Developing Outcomes to Measure
When developing outcomes for a genomics-based program, Feero said, one should purposefully select outcomes and metrics and evaluate longitudinally and at different intervals in order to inform decisions about whether or not to continue. The outcomes being measured should not be limited to traditional trial metrics (e.g., efficacy), but should include important health-related outcomes more broadly defined, such as personal utility or financial aspects, he said, summarizing concepts discussed by Peterson (see Chapter 3). Electronic infrastructure (particularly the EHR) is lagging and needs attention, he said. When planning the implementation of a genomics program, one should carefully consider the vendor community and how amenable that vendor community will be to genomic testing and genomics data. When a genetic result is returned and an action is taken, it does not necessarily mean that the outcome is related, Feero said. It is important to understand the intermediate steps in order to effect change in the system and potentially improve outcomes.

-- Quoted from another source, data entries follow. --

-- ==== Sys2Proof/Machine/Ops.lean ====
section
/-! DEFINITION. The named operations over registers and memory, and the completions of a command: success (spec
30_encoding.md R76), and the error completion in its two kinds, rejection and failure in flight (60_exceptions.md
R224), which is this machine's taking of an exception. It has no return from one (R225). -/

namespace Sys2Proof.Machine

/-! ### Memory (R22) -/

/-- The byte listed at an address. -/
def cellAt : List Host.Cell → Nat → Option Byte
  | [], _ => none
  | (k, w) :: rest, a => if k = a then some w else cellAt rest a

/-- The list with the byte at an address written, in its place among rising addresses. -/
def setCell : List Host.Cell → Nat → Byte → List Host.Cell
  | [], a, v => [(a, v)]
  | (k, w) :: rest, a, v =>
    if a < k then (a, v) :: (k, w) :: rest
    else if a = k then (a, v) :: rest
    else (k, w) :: setCell rest a v

/-- The canonical form of a memory: addresses strictly rising. An unlisted address has no listed value at all, so no
entry repeats what an unlisted address reads as. -/
abbrev Memory.wf (m : Memory) : Prop := m.cells.Pairwise (fun p q => p.1 < q.1)

/-- The number of a buffer (R67). -/
def bufIndex : BufId → Nat
  | .b0 => 0
  | .b1 => 1

/-- The byte of `BUF[b].data` at an index: the byte written there, or the free value of this filling (U1, U3). -/
def Memory.read (b : BufId) (m : Memory) (j : Nat) : Byte :=
  match cellAt m.cells j with
  | some v => v
  | none => Config.freeByte m.fill (bufIndex b) j

/-- Writing one byte. -/
def Memory.write (m : Memory) (j : Nat) (v : Byte) : Memory := { m with cells := setCell m.cells j v }

/-- Writing consecutive bytes from an index on. -/
def Memory.writeBytes (m : Memory) (j : Nat) : List Byte → Memory
  | [] => m
  | v :: vs => (m.write j v).writeBytes (j + 1) vs

/-- A memory every byte of which is unspecified (R57). -/
def Memory.unspecified (fill : Nat) : Memory := { cells := [], fill := fill }

/-! ### Buffers -/

/-- Buffer `b`. -/
def State.buf (s : State) : BufId → Buffer
  | .b0 => s.buf0
  | .b1 => s.buf1

/-- The state with buffer `b` replaced. -/
def State.setBuf (s : State) (b : BufId) (B : Buffer) : State :=
  match b with
  | .b0 => { s with buf0 := B }
  | .b1 => { s with buf1 := B }

/-- `BUF[b].data[j]` (R22). -/
def State.byteAt (s : State) (b : BufId) (j : Nat) : Byte := (s.buf b).mem.read b j

/-- `BLEN[b]` as a number of bits (R23). -/
def State.blen (s : State) (b : BufId) : Nat := (s.buf b).len.toNat

/-- `BORD[b]` (R25). -/
def State.bord (s : State) (b : BufId) : Bool := (s.buf b).ord

/-- `BBYTES[b]`, always `ceil8(BLEN[b])` (R24). -/
def State.bbytes (s : State) (b : BufId) : Nat := ceil8 (s.blen b)

/-- The capacity of each buffer in bits, `8 * CAP_BYTES` (R47). -/
def State.capBits (s : State) : Nat := 8 * s.params.capBytes

/-- `BLEN[b] <- n`. -/
def State.setLen (s : State) (b : BufId) (n : Nat) : State :=
  s.setBuf b { s.buf b with len := BitVec.ofNat 32 n }

/-- `BORD[b] <- v`; only the host writes it (R25). -/
def State.setOrd (s : State) (b : BufId) (v : Bool) : State := s.setBuf b { s.buf b with ord := v }

/-- `BUF[b].data[j ..] <- bytes`. -/
def State.writeBytes (s : State) (b : BufId) (j : Nat) (bytes : List Byte) : State :=
  s.setBuf b { s.buf b with mem := (s.buf b).mem.writeBytes j bytes }

/-- What a successful command writes to a buffer it produces: the bytes from 0 on and `BLEN[b]`; the bytes above
and `BORD[b]` stay (R56). -/
def State.produce (s : State) (b : BufId) (bytes : List Byte) (n : Nat) : State :=
  (s.writeBytes b 0 bytes).setLen b n

/-! ### Registers (R17) -/

/-- `x[i]`. -/
def State.x (s : State) (i : Fin 8) : Word := s.regs[i.val]

/-- `x[i] <- v`. -/
def State.setX (s : State) (i : Fin 8) (v : Word) : State := { s with regs := s.regs.set i.val v i.isLt }

/-- `x[i] <- n` for a natural number. -/
def State.setXNat (s : State) (i : Fin 8) (n : Nat) : State := s.setX i (BitVec.ofNat 32 n)

/-! ### Completions of a command -/

/-- Success: `STATUS.ERR <- OK`, `STICKY` unchanged (R76). -/
def State.succeed (s : State) : State := { s with status := statusOk s.status }

/-- `FSM <- v` (R29). -/
def State.setFsm (s : State) (v : Word) : State := { s with fsm := v }

/-- The free values a command has used are drawn. -/
def State.draw (s : State) : State := { s with draws := s.draws + 1 }

/-- Rejection: only `STATUS` changes (R57, R224). -/
def State.reject (s : State) (e : ErrCode) : State := { s with status := statusErr s.status e }

/-- The results of a failed command: `x[4]` to `x[7]` hold free words (R19, U3). -/
def State.loseResults (s : State) : State :=
  (((s.setX 4 (Config.freeWord s.draws 4)).setX 5 (Config.freeWord s.draws 5)).setX 6
    (Config.freeWord s.draws 6)).setX 7 (Config.freeWord s.draws 7)

/-- The destination of a failed command: every byte is free, and `BLEN` is a free value within the capacity (R57,
R224); `BORD` stays. -/
def State.loseBuffer (s : State) (b : BufId) : State :=
  s.setBuf b
    { mem := Memory.unspecified (s.draws + 1)
      len := BitVec.ofNat 32 ((Config.freeWord s.draws 0).toNat % (s.capBits + 1))
      ord := s.bord b }

/-- Failure in flight of a command with destination `db` (R57, R224): `STATUS` as for a rejection, results and
destination unspecified, everything else unchanged. `FSM` is written by the frame commands. -/
def State.failInFlight (s : State) (e : ErrCode) (db : Option BufId) : State :=
  match db with
  | none => (s.reject e).loseResults.draw
  | some b => ((s.reject e).loseResults.loseBuffer b).draw

/-- The code of the first check that fails, in the order listed (R76, R223). -/
def firstFailure : List (Bool × ErrCode) → Option ErrCode
  | [] => none
  | (holds, e) :: rest => if holds then firstFailure rest else some e

/-- A command that runs its checks in order and is rejected with the code of the first that fails (R76); otherwise it
ends as `body` says. -/
def State.checked (s : State) (checks : List (Bool × ErrCode)) (body : State) : State :=
  match firstFailure checks with
  | some e => s.reject e
  | none => body

/-- The completion of a word that encodes no command (R71). -/
def State.illegalWord (s : State) : State := s.reject .illegal

end Sys2Proof.Machine
end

Improving the Sustainability of Programs
There are multiple pathways by which programs can fund their activities, but long-term financial sustainability is still a work in progress, Feero said. The examples that were discussed at the workshop included a state-funded program, an industry-funded program, a health system–funded program, and federally-funded research. Several speakers noted that organizational leadership buy-in is essential and that organizations should consider evaluating the range of possible ways they could leverage existing systems and resources.

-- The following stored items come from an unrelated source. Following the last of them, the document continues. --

theorem test_enc_start_state_limits :
    (ran (.rscenc .b0 .b1) (started 8 8 (by8 [0]) 8)).map (·.status) = some 0x107#32 ∧
    (ran (.nrnscenc .b0 .b1) (started 8 8 (by8 [0]) 8)).map (·.status) = some 0#32 ∧
    (ran (.nrnscenc .b0 .b1) (started 8 16 (by8 [0]) 8)).map (·.status) = some 0x107#32 := by decide +kernel

/-! ### Decoders (T5, R143) -/

/-- The corrupted vector has one nearest input, found whatever the choice among ties. -/
theorem test_rscdec_corrects_one_bit :
    [true, false].map (fun p => fecDecode .rsc (fun _ _ => p) 0 (streamBits (by8 [0x17, 0x13, 0x5C, 0x0C]))) =
      List.replicate 2 { bits := streamBits (by8 [0x11, 0x22]), final := 0, dist := 1 } := by decide +kernel

theorem test_rscdec_command :
    (ran (.rscdec .b0 .b1) (started 2 0 (by8 [0x03]) 2)).map
      (fun t => (t.bytes .b1 1, t.blen .b1, t.x 4, t.x 5, t.x 6, t.status)) =
      some (by8 [0x01], 1, 1#32, 1#32, 0#32, 0#32) ∧
    (ran (.rscdec .b0 .b0) (started 31 0 (by8 [0x03]) 2)).map (·.status) = some 0x107#32 ∧
    (ran (.rscdec .b0 .b1) (started 31 0 (by8 [0x03]) 2)).map (·.status) = some 0x101#32 := by decide +kernel

theorem test_nrnscdec_vector :
    fecDecode .nrnsc (fun _ _ => true) 0 (streamBits (by8 [0x04, 0x04, 0x13, 0x10])) =
      { bits := streamBits (by8 [0x11, 0x22]), final := 4, dist := 0 } := by decide +kernel

theorem test_nrnscdec_command :
    (ran (.nrnscdec .b0 .b1) (started 2 0 (by8 [0x00]) 2)).map
      (fun t => (t.bytes .b1 1, t.blen .b1, t.x 4, t.x 5, t.x 6, t.status)) =
      some (by8 [0x01], 1, 1#32, 1#32, 0#32, 0#32) ∧
    (ran (.nrnscdec .b0 .b1) (started 0 9)).map (fun t => (t.blen .b1, t.x 4, t.x 5, t.x 6)) =
      some (0, 0#32, 9#32, 0#32) := by decide +kernel

/-! ### Interleaver and FCS (T6) -/

theorem test_ilv_bytes :
    (ran (.ilv .b0) (started 32 0 (by8 [0x01, 0x23, 0x45, 0x67, 0x89, 0xAB]) 48)).map (·.bytes .b0 6) =
      some (by8 [0xDD, 0x50, 0x88, 0x50, 0x89, 0xAB]) ∧
    ilv .reversed (by8 [0x01, 0x23, 0x45, 0x67]) = by8 [0x05, 0x22, 0x05, 0x77] := by decide +kernel

theorem test_ilv_blocks_only :
    (ran (.ilv .b0) (started 33 0 (by8 [1, 2, 3, 4]) 32)).map (·.status) = some 0x101#32 := by decide +kernel

theorem test_fcs32_check_value :
    (ran (.fcs32 .b0) (started 9 0 (by8 [0x31, 0x32, 0x33, 0x34, 0x35, 0x36, 0x37, 0x38, 0x39]) 72)).map (·.x 4) =
      some 0xCBF43926#32 ∧
    (ran (.fcs32 .b0) (started 0 0x12345678)).map (·.x 4) = some 0x12345678#32 := by decide +kernel

theorem test_fcschk_verdicts :
    (ran (.fcschk .b0) (started 8 0 (by8 [0xDE, 0xAD, 0xBE, 0xEF, 0x5A, 0xA3, 0x9C, 0x7C]) 64)).map (·.x 4) = some 1#32 ∧
    (ran (.fcschk .b0) (started 5 0 (by8 [0x01, 0x79, 0xB8, 0xF8, 0x99]) 40)).map (·.x 4) = some 1#32 ∧
    (ran (.fcschk .b0) (started 4 0 (by8 [0x1C, 0xDF, 0x44, 0x21]) 32)).map (fun t => (t.x 4, t.status)) =
      some (0#32, 0#32) := by decide +kernel

theorem test_fcsapp_trailer :
    (ran (.fcsapp .b0) (started 4 0 (by8 [0xDE, 0xAD, 0xBE, 0xEF]) 32)).map (fun t => (t.bytes .b0 8, t.blen .b0, t.x 4)) =
      some (by8 [0xDE, 0xAD, 0xBE, 0xEF, 0x5A, 0xA3, 0x9C, 0x7C], 64, 0x7C9CA35A#32) := by decide +kernel

theorem test_fcsapp_short_data :
    (ran (.fcsapp .b0) (started 3 0 (by8 [0x12, 0x34, 0x56]) 24)).map (fun t => (t.bytes .b0 7, t.blen .b0, t.x 4)) =
      some (by8 [0x12, 0x34, 0x56, 0x96, 0xF7, 0xD7, 0x14], 56, 0x14D7F796#32) := by decide +kernel

/-! ### Headers (T7, R184) -/

/-- The stream of vector F1. -/
def streamF1 : List Byte := by8 [0xAA, 0xAA, 0xAA, 0xAA, 0xAA, 0xAA, 0xAA, 0xAA, 0x09, 0x72]

theorem test_shrdet_found :
    [0, 1].map (fun i => (ran (.shrdet .b0) (started i 0 streamF1 80)).map
      (fun t => (t.x 4, t.x 5, t.x 6, t.x 7, t.fsm, t.status))) =
      [some (64#32, 1#32, 80#32, 0#32, 2#32, 0#32), some (56#32, 1#32, 80#32, 8#32, 2#32, 0#32)] := by decide +kernel

theorem test_shrdet_not_found :
    (ran (.shrdet .b0) (started 0 0 (by8 [0xFF, 0, 0xFF, 0]) 32)).map (fun t => (t.status, t.fsm)) =
      some (0x102#32, 6#32) := by decide +kernel

theorem test_phrenc_words :
    (ran .phrenc (started 8 0x10)).map (·.x 4) = some 0x1010#32 ∧
    (ran .phrenc (started 7 0x10)).map (·.x 4) = some 0xE010#32 := by decide +kernel

theorem test_phrenc_refusals :
    (ran .phrenc (started 2048 0)).map (·.status) = some 0x107#32 ∧
    (ran .phrenc (started 0 2)).map (·.status) = some 0x107#32 ∧
    (ran .phrenc (started 0 8)).map (·.status) = some 0x105#32 := by decide +kernel

theorem test_phrdec_fields :
    (ran .phrdec (started 0xE010 0)).map (fun t => (t.x 4, t.x 5)) = some (7#32, 0x10#32) ∧
    (ran .phrdec (started 0x10000 0)).map (·.status) = some 0x107#32 := by decide +kernel

/-! ### Frames (T7, T11) -/

/-- The stream of vector F8. -/
def streamF8 : List Byte := by8 [0xAA, 0x09, 0x72, 0x00, 0x20, 0x1C, 0xDF, 0x44, 0x21]

theorem test_frmenc_empty_data :
    (ran (.frmenc .b0 .b1 .nrnsc false .uncoded0 false) (started 0 8)).map
      (fun t => (t.bytes .b1 9, t.blen .b1, t.x 4, t.status, t.fsm)) = some (streamF8, 72, 72#32, 0#32, 0#32) := by
  decide +kernel

/-- R217(b), the body T9 builds by hand. -/
theorem test_frmenc_coded :
    (ran (.frmenc .b0 .b1 .rsc true .coded0 false) (started 3 16 (by8 [0x12, 0x34, 0x56]) 24)).map
      (fun t => (t.bytes .b1 24, t.x 4)) =
      some (by8 [0xAA, 0xAA, 0xF6, 0x72, 0x0C, 0x94, 0xD4, 0xC0, 0x80, 0xAF, 0x5D, 0x79, 0x5E, 0x93, 0x81, 0x0F, 0x5B, 0x28,
        0xA3, 0xB1, 0xF1, 0x76, 0x83, 0x85], 192#32) := by decide +kernel

theorem test_frmdec_skips_verification :
    (ran (.frmdec .b0 .b1 true) (started 0 0 streamF8 72)).map
      (fun t => ([t.x 4, t.x 5, t.x 6, t.x 7, t.fsm], t.bytes .b1 4)) =
      some ([8#32, 1#32, 0x2000#32, 4#32, 4#32], by8 [0x1C, 0xDF, 0x44, 0x21]) ∧
    (ran (.frmdec .b0 .b1 false) (started 0 0 streamF8 72)).map (fun t => (t.status, t.fsm)) =
      some (0x104#32, 0x26#32) := by decide +kernel

theorem test_frmdec_failures :
    (ran (.frmdec .b0 .b1 false) (started 0 0 streamF1 80)).map (fun t => (t.status, t.fsm)) =
      some (0x101#32, 0x16#32) ∧
    (ran (.frmdec .b0 .b1 false) (started 0 0 (by8 [0xAA, 0x09, 0x72, 0x08, 0x10]) 40)).map (fun t => (t.status, t.fsm)) =
      some (0x105#32, 0x1E#32) := by decide +kernel

/-! ### The host (R58, H1, H2, T11) -/

/-- Accesses at the edges of the map: whether they are done. -/
theorem test_map_edges :
    [(0x00, 4), (0x2C, 4), (0x38, 4), (0x48, 4), (0x10000000, 1), (0x10001FFF, 1), (0x20001FFF, 1)].map
      (fun p => (stepped (hosted [.read p.1 p.2])).isSome) = List.replicate 7 true ∧
    [(0x3C, 4), (0x4C, 4), (0x12, 4), (0x10, 1), (0x10000000, 4), (0x10002000, 1), (0x0FFFFFFF, 1)].map
      (fun p => (stepped (hosted [.read p.1 p.2])).isSome) = List.replicate 7 false := by decide +kernel

/-- The first two commands of T11. -/
theorem test_sticky_from_errors :
    (stepped (hosted [cmdWrite 0x00000001#32])).map (·.status) = some 0x103#32 ∧
    (stepped (hosted [cmdWrite 0x00000000#32])).map (·.status) = some 0x107#32 ∧
    (stepped { hosted [cmdWrite 0x00000403#32] (started 8 0) with status := 0x102#32 }).map
      (fun t => (t.status, t.x 4)) = some (0x100#32, 0x1000#32) := by decide +kernel

/-! ### States that meet the hypotheses of the statements, one for each clause, at its boundary -/

theorem witness_DecodeInvertsEncode :
    Instr.wellFormed (.frmenc .b0 .b1 .rsc true .coded1 false) = true ∧ decode 0x00000403#32 = .ok (.rev .w16) := by
  decide +kernel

One of the major challenges facing the field of genomic medicine, Veenstra said, is how to integrate all of the efforts to collect genomic data that are happening across the United States. Developing a mechanism to bring all the stakeholders together and compile data in a single place to share and learn from will be an ongoing effort. Since its inception, the Roundtable on Genomics and Precision Health has made a great deal of progress in terms of understanding the systematic clinical integration of genomic information; however, Feero said, as the field continues to evolve, there will be new issues to address. Solving these new challenges will take a village, he said, and the Roundtable should continue to bring together all of the relevant stakeholders to identify ways to develop new collaborations, share information, and move the field forward.